Answer with the exact lines of the following material from the one containing "(R183), is collected" through the one containing "l, exec c s", both end lines included.

:::

/-! ### The tap link -/

/-- R94, R96, R98: a start marker out of STARTING begins a transaction in IDLE, begins the PRESENT of one in INTAKE afresh,
and begins a second presentation in every other phase, with the intake timer at 250 ms; in STARTING it does nothing. A PRESENT
found unreadable by its length byte, by the intake timer, or, once it has fully arrived, by its link check or message type
(R183), is collected no more. The transaction's is answered MALFORMED, or
POST CLOSED with the closed mark set; a second presentation's is answered MALFORMED while fewer than 3 such answers wait, and
otherwise not at all.
Model's form: log 2. -/
def Obligations.StartMarkersAndUnreadablePresents : Prop :=
  (∀ (s : State),
    (s.mode = .starting → exec .startMarker s = .next s) ∧
    (s.mode ≠ .starting →
      (s.tap.phase = .idle → exec .startMarker s = .next { s with tap := { s.tap with
        phase := .intake, collecting := some .transaction, intake := some 250, kept := none } }) ∧
      (s.tap.phase = .intake → exec .startMarker s = .next { s with tap := { s.tap with
        collecting := some .transaction, intake := some 250 } }) ∧
      (s.tap.phase ≠ .idle → s.tap.phase ≠ .intake → exec .startMarker s = .next { s with tap := { s.tap with
        collecting := some .second, intake := some 250 } }))) ∧
  ∀ (s : State) (c : Instr) (len : Byte) (bytes : List Byte),
    (c = .wrongLengthByte len ∧ len ≠ 31 ∨ c = .intakeTimerExpiry ∧ s.tap.intake ≠ none ∨
      c = .presentFullyArrived bytes ∧ readPresent bytes = none) →
    (s.tap.collecting = some .transaction → ∀ v : Verdict, v = (if s.tap.closed = true then .postClosed else .malformed) →
      ∃ t, exec c s = .next t ∧ t.tap = { uncollected s.tap with phase := .verdict, verdict := some v } ∧
        Told (.verdict v .transaction) t ∧ t.tcu = s.tcu ∧ t.table = s.table ∧ t.bays = s.bays) ∧
    (s.tap.collecting = some .second →
      ((s.link.list.filter TapMessage.answersSecond).length < 3 →
        ∃ l, exec c s = .next { s with tap := uncollected s.tap, link := l } ∧
          (TapMessage.verdict .malformed .second ∈ l.list ∨ l.sending = some (.verdict .malformed .second))) ∧
      (3 ≤ (s.link.list.filter TapMessage.answersSecond).length → exec c s = .next { s with tap := uncollected s.tap }))

/-- R3, R7, R96, R97: a readable PRESENT of the transaction is answered POST CLOSED with the closed mark set or in
CONFIG-FAULT; otherwise the first intake test that fails gives the verdict, and a token that passes all seven goes to the
Token Check Unit in CHECKING, with nothing else changed. That a token refused is not kept in the transaction's record is the
model's inference (log 18). R98: a readable second presentation with the token ID the transaction holds, or, with the phase back
in IDLE, with the token ID kept (R109), is ignored; with another, or where none is held or kept, it is answered BUSY while
fewer than 3 such answers wait. The transaction goes on untouched. -/
def Obligations.ReadablePresents : Prop :=
  (∀ (s : State) (bytes : List Byte) (tok : Token), readPresent bytes = some tok → s.tap.collecting = some .transaction →
    (s.tap.closed = true ∨ s.mode = .configFault →
      ∃ t, exec (.presentFullyArrived bytes) s = .next t ∧ Told (.verdict .postClosed .transaction) t ∧
        t.tap = { uncollected s.tap with phase := .verdict, verdict := some .postClosed } ∧ t.tcu = s.tcu) ∧
    (s.tap.closed = false → s.mode ≠ .configFault →
      (∀ v, intakeAnswer s tok = some v →
        ∃ t, exec (.presentFullyArrived bytes) s = .next t ∧ Told (.verdict v .transaction) t ∧
          t.tap = { uncollected s.tap with phase := .verdict, verdict := some v } ∧ t.tcu = s.tcu ∧ t.table = s.table) ∧
      (intakeAnswer s tok = none → exec (.presentFullyArrived bytes) s = .next { s with
        tcu := ⟨true, some tok⟩, tap := { uncollected s.tap with phase := .checking, token := some tok } }))) ∧
  ∀ (s : State) (bytes : List Byte) (tok : Token) (known : Option TokenId), readPresent bytes = some tok →
    s.tap.collecting = some .second →
    known = (if s.tap.phase = .idle then s.tap.kept else s.tap.token.map Token.id) →
    (known = some tok.id →
      exec (.presentFullyArrived bytes) s = .next { s with tap := uncollected s.tap }) ∧
    (known ≠ some tok.id →
      ((s.link.list.filter TapMessage.answersSecond).length < 3 →
        ∃ l, exec (.presentFullyArrived bytes) s = .next { s with tap := uncollected s.tap, link := l } ∧
          (TapMessage.verdict .busy .second ∈ l.list ∨ l.sending = some (.verdict .busy .second))) ∧
      (3 ≤ (s.link.list.filter TapMessage.answersSecond).length →
        exec (.presentFullyArrived bytes) s = .next { s with tap := uncollected s.tap }))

:::

▶ ANSWER BOX
(R183), is collected no more. The transaction's is answered MALFORMED, or
POST CLOSED with the closed mark set; a second presentation's is answered MALFORMED while fewer than 3 such answers wait, and
otherwise not at all.
Model's form: log 2. -/
def Obligations.StartMarkersAndUnreadablePresents : Prop :=
  (∀ (s : State),
    (s.mode = .starting → exec .startMarker s = .next s) ∧
    (s.mode ≠ .starting →
      (s.tap.phase = .idle → exec .startMarker s = .next { s with tap := { s.tap with
        phase := .intake, collecting := some .transaction, intake := some 250, kept := none } }) ∧
      (s.tap.phase = .intake → exec .startMarker s = .next { s with tap := { s.tap with
        collecting := some .transaction, intake := some 250 } }) ∧
      (s.tap.phase ≠ .idle → s.tap.phase ≠ .intake → exec .startMarker s = .next { s with tap := { s.tap with
        collecting := some .second, intake := some 250 } }))) ∧
  ∀ (s : State) (c : Instr) (len : Byte) (bytes : List Byte),
    (c = .wrongLengthByte len ∧ len ≠ 31 ∨ c = .intakeTimerExpiry ∧ s.tap.intake ≠ none ∨
      c = .presentFullyArrived bytes ∧ readPresent bytes = none) →
    (s.tap.collecting = some .transaction → ∀ v : Verdict, v = (if s.tap.closed = true then .postClosed else .malformed) →
      ∃ t, exec c s = .next t ∧ t.tap = { uncollected s.tap with phase := .verdict, verdict := some v } ∧
        Told (.verdict v .transaction) t ∧ t.tcu = s.tcu ∧ t.table = s.table ∧ t.bays = s.bays) ∧
    (s.tap.collecting = some .second →
      ((s.link.list.filter TapMessage.answersSecond).length < 3 →
        ∃ l, exec c s = .next { s with tap := uncollected s.tap, link := l } ∧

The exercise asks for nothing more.